# [Goal of the exercise]
Reproduce the data exactly. Omit no record.

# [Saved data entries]
━━━━━━━━━━━━━━━━

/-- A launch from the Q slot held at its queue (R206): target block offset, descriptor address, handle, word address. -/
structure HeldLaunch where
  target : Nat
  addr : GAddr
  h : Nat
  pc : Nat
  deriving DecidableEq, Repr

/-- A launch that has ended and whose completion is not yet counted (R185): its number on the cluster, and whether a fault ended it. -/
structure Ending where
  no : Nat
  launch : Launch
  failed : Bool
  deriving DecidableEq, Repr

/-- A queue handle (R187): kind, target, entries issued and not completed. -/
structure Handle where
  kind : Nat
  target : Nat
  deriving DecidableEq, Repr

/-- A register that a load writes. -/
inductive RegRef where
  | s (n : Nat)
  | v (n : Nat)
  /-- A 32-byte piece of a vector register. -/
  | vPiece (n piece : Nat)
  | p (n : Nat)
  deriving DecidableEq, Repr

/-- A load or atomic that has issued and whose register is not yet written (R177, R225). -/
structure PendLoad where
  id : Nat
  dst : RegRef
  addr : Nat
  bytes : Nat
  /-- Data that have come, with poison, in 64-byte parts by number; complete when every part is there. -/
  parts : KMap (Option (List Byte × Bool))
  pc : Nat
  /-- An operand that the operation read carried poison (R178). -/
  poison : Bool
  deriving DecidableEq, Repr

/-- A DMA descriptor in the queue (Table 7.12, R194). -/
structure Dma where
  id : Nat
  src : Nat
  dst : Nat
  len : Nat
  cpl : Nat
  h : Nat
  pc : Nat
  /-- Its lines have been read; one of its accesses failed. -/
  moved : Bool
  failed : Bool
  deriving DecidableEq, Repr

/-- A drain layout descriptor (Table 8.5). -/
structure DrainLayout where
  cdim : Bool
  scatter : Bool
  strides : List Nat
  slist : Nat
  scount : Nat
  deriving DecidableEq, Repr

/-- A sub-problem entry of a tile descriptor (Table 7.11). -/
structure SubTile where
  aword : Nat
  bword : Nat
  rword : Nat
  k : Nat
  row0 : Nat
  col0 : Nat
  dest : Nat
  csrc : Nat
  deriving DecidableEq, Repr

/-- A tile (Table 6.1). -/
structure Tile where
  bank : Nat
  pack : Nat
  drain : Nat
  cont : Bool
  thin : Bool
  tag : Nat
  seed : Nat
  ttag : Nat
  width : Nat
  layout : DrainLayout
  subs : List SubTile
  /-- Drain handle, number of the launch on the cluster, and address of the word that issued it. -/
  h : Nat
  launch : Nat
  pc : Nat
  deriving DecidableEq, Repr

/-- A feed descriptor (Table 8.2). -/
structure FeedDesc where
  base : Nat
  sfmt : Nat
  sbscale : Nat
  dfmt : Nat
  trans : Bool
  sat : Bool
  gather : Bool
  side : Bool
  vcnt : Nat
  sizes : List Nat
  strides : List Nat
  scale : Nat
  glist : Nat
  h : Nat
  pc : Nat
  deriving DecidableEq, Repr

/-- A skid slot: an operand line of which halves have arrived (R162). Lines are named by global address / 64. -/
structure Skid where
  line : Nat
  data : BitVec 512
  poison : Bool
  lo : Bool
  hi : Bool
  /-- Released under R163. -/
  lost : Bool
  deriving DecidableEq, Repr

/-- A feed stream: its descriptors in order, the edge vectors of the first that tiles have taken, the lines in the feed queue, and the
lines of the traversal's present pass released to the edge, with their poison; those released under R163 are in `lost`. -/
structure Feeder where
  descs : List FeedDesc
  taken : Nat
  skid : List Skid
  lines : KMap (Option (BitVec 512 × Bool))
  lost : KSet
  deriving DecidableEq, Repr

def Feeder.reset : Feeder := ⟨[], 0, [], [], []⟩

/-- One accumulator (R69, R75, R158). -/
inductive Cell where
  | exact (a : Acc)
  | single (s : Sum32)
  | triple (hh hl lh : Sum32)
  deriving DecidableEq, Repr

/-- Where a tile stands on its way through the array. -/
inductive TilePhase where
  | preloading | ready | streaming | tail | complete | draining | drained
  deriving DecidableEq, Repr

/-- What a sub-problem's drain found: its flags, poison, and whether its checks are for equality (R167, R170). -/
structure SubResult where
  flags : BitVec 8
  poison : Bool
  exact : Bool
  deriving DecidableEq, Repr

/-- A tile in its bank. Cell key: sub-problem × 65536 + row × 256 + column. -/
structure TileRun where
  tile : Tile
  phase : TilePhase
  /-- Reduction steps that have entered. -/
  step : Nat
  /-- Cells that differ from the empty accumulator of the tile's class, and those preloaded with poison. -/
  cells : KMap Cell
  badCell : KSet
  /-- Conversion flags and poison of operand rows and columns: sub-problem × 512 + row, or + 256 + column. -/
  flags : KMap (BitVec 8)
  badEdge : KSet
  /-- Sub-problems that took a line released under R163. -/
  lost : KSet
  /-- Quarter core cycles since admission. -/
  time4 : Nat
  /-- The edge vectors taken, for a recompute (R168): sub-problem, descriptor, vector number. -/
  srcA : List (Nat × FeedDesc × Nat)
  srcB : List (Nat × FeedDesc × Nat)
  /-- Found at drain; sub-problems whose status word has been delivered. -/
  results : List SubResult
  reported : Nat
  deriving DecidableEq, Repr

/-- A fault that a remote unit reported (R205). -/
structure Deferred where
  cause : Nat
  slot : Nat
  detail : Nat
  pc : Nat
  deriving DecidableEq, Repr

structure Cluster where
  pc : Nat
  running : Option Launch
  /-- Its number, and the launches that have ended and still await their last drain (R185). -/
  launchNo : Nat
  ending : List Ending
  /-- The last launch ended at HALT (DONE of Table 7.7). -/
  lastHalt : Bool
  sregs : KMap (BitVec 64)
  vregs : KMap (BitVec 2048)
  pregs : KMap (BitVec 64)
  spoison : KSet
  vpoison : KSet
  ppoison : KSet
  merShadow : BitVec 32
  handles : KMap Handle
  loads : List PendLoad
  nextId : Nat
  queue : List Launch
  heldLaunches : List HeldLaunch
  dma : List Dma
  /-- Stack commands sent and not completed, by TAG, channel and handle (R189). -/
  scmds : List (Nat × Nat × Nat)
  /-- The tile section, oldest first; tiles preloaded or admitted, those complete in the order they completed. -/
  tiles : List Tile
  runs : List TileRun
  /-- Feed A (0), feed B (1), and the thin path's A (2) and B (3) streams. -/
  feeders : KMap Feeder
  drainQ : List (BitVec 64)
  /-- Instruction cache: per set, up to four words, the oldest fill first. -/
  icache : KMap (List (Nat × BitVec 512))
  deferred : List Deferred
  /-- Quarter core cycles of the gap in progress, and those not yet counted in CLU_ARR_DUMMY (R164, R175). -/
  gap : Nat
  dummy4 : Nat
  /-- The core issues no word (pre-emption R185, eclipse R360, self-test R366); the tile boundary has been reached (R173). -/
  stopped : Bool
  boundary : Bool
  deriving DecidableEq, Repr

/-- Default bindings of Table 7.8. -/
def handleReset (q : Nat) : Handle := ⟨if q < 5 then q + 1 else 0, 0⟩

━━━━━━━━━━━━━━━━

# [Exercise output]
/-- A launch from the Q slot held at its queue (R206): target block offset, descriptor address, handle, word address. -/
structure HeldLaunch where
  target : Nat
  addr : GAddr
  h : Nat
  pc : Nat
  deriving DecidableEq, Repr

/-- A launch that has ended and whose completion is not yet counted (R185): its number on the cluster, and whether a fault ended it. -/
structure Ending where
  no : Nat
  launch : Launch
  failed : Bool
  deriving DecidableEq, Repr

/-- A queue handle (R187): kind, target, entries issued and not completed. -/
structure Handle where
  kind : Nat
  target : Nat
  deriving DecidableEq, Repr

/-- A register that a load writes. -/
inductive RegRef where
  | s (n : Nat)
  | v (n : Nat)
  /-- A 32-byte piece of a vector register. -/
  | vPiece (n piece : Nat)
  | p (n : Nat)
  deriving DecidableEq, Repr

/-- A load or atomic that has issued and whose register is not yet written (R177, R225). -/
structure PendLoad where
  id : Nat
  dst : RegRef
  addr : Nat
  bytes : Nat
  /-- Data that have come, with poison, in 64-byte parts by number; complete when every part is there. -/
  parts : KMap (Option (List Byte × Bool))
  pc : Nat
  /-- An operand that the operation read carried poison (R178). -/
  poison : Bool
  deriving DecidableEq, Repr

/-- A DMA descriptor in the queue (Table 7.12, R194). -/
structure Dma where
  id : Nat
  src : Nat
  dst : Nat
  len : Nat
  cpl : Nat
  h : Nat
  pc : Nat
  /-- Its lines have been read; one of its accesses failed. -/
  moved : Bool
  failed : Bool
  deriving DecidableEq, Repr

/-- A drain layout descriptor (Table 8.5). -/
structure DrainLayout where
  cdim : Bool
  scatter : Bool
  strides : List Nat
  slist : Nat
  scount : Nat
  deriving DecidableEq, Repr

/-- A sub-problem entry of a tile descriptor (Table 7.11). -/
structure SubTile where
  aword : Nat
  bword : Nat
  rword : Nat
  k : Nat
  row0 : Nat
  col0 : Nat
  dest : Nat
  csrc : Nat
  deriving DecidableEq, Repr

/-- A tile (Table 6.1). -/
structure Tile where
  bank : Nat
  pack : Nat
  drain : Nat
  cont : Bool
  thin : Bool
  tag : Nat
  seed : Nat
  ttag : Nat
  width : Nat
  layout : DrainLayout
  subs : List SubTile
  /-- Drain handle, number of the launch on the cluster, and address of the word that issued it. -/
  h : Nat
  launch : Nat
  pc : Nat
  deriving DecidableEq, Repr

/-- A feed descriptor (Table 8.2). -/
structure FeedDesc where
  base : Nat
  sfmt : Nat
  sbscale : Nat
  dfmt : Nat
  trans : Bool
  sat : Bool
  gather : Bool
  side : Bool
  vcnt : Nat
  sizes : List Nat
  strides : List Nat
  scale : Nat
  glist : Nat
  h : Nat
  pc : Nat
  deriving DecidableEq, Repr

/-- A skid slot: an operand line of which halves have arrived (R162). Lines are named by global address / 64. -/
structure Skid where
  line : Nat
  data : BitVec 512
  poison : Bool
  lo : Bool
  hi : Bool
  /-- Released under R163. -/
  lost : Bool
  deriving DecidableEq, Repr

/-- A feed stream: its descriptors in order, the edge vectors of the first that tiles have taken, the lines in the feed queue, and the
lines of the traversal's present pass released to the edge, with their poison; those released under R163 are in `lost`. -/
structure Feeder where
  descs : List FeedDesc
  taken : Nat
  skid : List Skid
  lines : KMap (Option (BitVec 512 × Bool))
  lost : KSet
  deriving DecidableEq, Repr

def Feeder.reset : Feeder := ⟨[], 0, [], [], []⟩

/-- One accumulator (R69, R75, R158). -/
inductive Cell where
  | exact (a : Acc)
  | single (s : Sum32)
  | triple (hh hl lh : Sum32)
  deriving DecidableEq, Repr

/-- Where a tile stands on its way through the array. -/
inductive TilePhase where
  | preloading | ready | streaming | tail | complete | draining | drained
  deriving DecidableEq, Repr

/-- What a sub-problem's drain found: its flags, poison, and whether its checks are for equality (R167, R170). -/
structure SubResult where
  flags : BitVec 8
  poison : Bool
  exact : Bool
  deriving DecidableEq, Repr

/-- A tile in its bank. Cell key: sub-problem × 65536 + row × 256 + column. -/
structure TileRun where
  tile : Tile
  phase : TilePhase
  /-- Reduction steps that have entered. -/
  step : Nat
  /-- Cells that differ from the empty accumulator of the tile's class, and those preloaded with poison. -/
  cells : KMap Cell
  badCell : KSet
  /-- Conversion flags and poison of operand rows and columns: sub-problem × 512 + row, or + 256 + column. -/
  flags : KMap (BitVec 8)
  badEdge : KSet
  /-- Sub-problems that took a line released under R163. -/
  lost : KSet
  /-- Quarter core cycles since admission. -/
  time4 : Nat
  /-- The edge vectors taken, for a recompute (R168): sub-problem, descriptor, vector number. -/
  srcA : List (Nat × FeedDesc × Nat)
  srcB : List (Nat × FeedDesc × Nat)
  /-- Found at drain; sub-problems whose status word has been delivered. -/
  results : List SubResult
  reported : Nat
  deriving DecidableEq, Repr

/-- A fault that a remote unit reported (R205). -/
structure Deferred where
  cause : Nat
  slot : Nat
  detail : Nat
  pc : Nat
  deriving DecidableEq, Repr

structure Cluster where
  pc : Nat
  running : Option Launch
  /-- Its number, and the launches that have ended and still await their last drain (R185). -/
  launchNo : Nat
  ending : List Ending
  /-- The last launch ended at HALT (DONE of Table 7.7). -/
  lastHalt : Bool
  sregs : KMap (BitVec 64)
  vregs : KMap (BitVec 2048)
  pregs : KMap (BitVec 64)
  spoison : KSet
  vpoison : KSet
  ppoison : KSet
  merShadow : BitVec 32
  handles : KMap Handle
  loads : List PendLoad
  nextId : Nat
  queue : List Launch
  heldLaunches : List HeldLaunch
  dma : List Dma
  /-- Stack commands sent and not completed, by TAG, channel and handle (R189). -/
  scmds : List (Nat × Nat × Nat)
  /-- The tile section, oldest first; tiles preloaded or admitted, those complete in the order they completed. -/
  tiles : List Tile
  runs : List TileRun
  /-- Feed A (0), feed B (1), and the thin path's A (2) and B (3) streams. -/
  feeders : KMap Feeder
  drainQ : List (BitVec 64)
  /-- Instruction cache: per set, up to four words, the oldest fill first. -/
  icache : KMap (List (Nat × BitVec 512))
  deferred : List Deferred
  /-- Quarter core cycles of the gap in progress, and those not yet counted in CLU_ARR_DUMMY (R164, R175). -/
  gap : Nat
  dummy4 : Nat
  /-- The core issues no word (pre-emption R185, eclipse R360, self-test R366); the tile boundary has been reached (R173). -/
  stopped : Bool
  boundary : Bool
  deriving DecidableEq, Repr

/-- Default bindings of Table 7.8. -/
def handleReset (q : Nat) : Handle := ⟨if q < 5 then q + 1 else 0, 0⟩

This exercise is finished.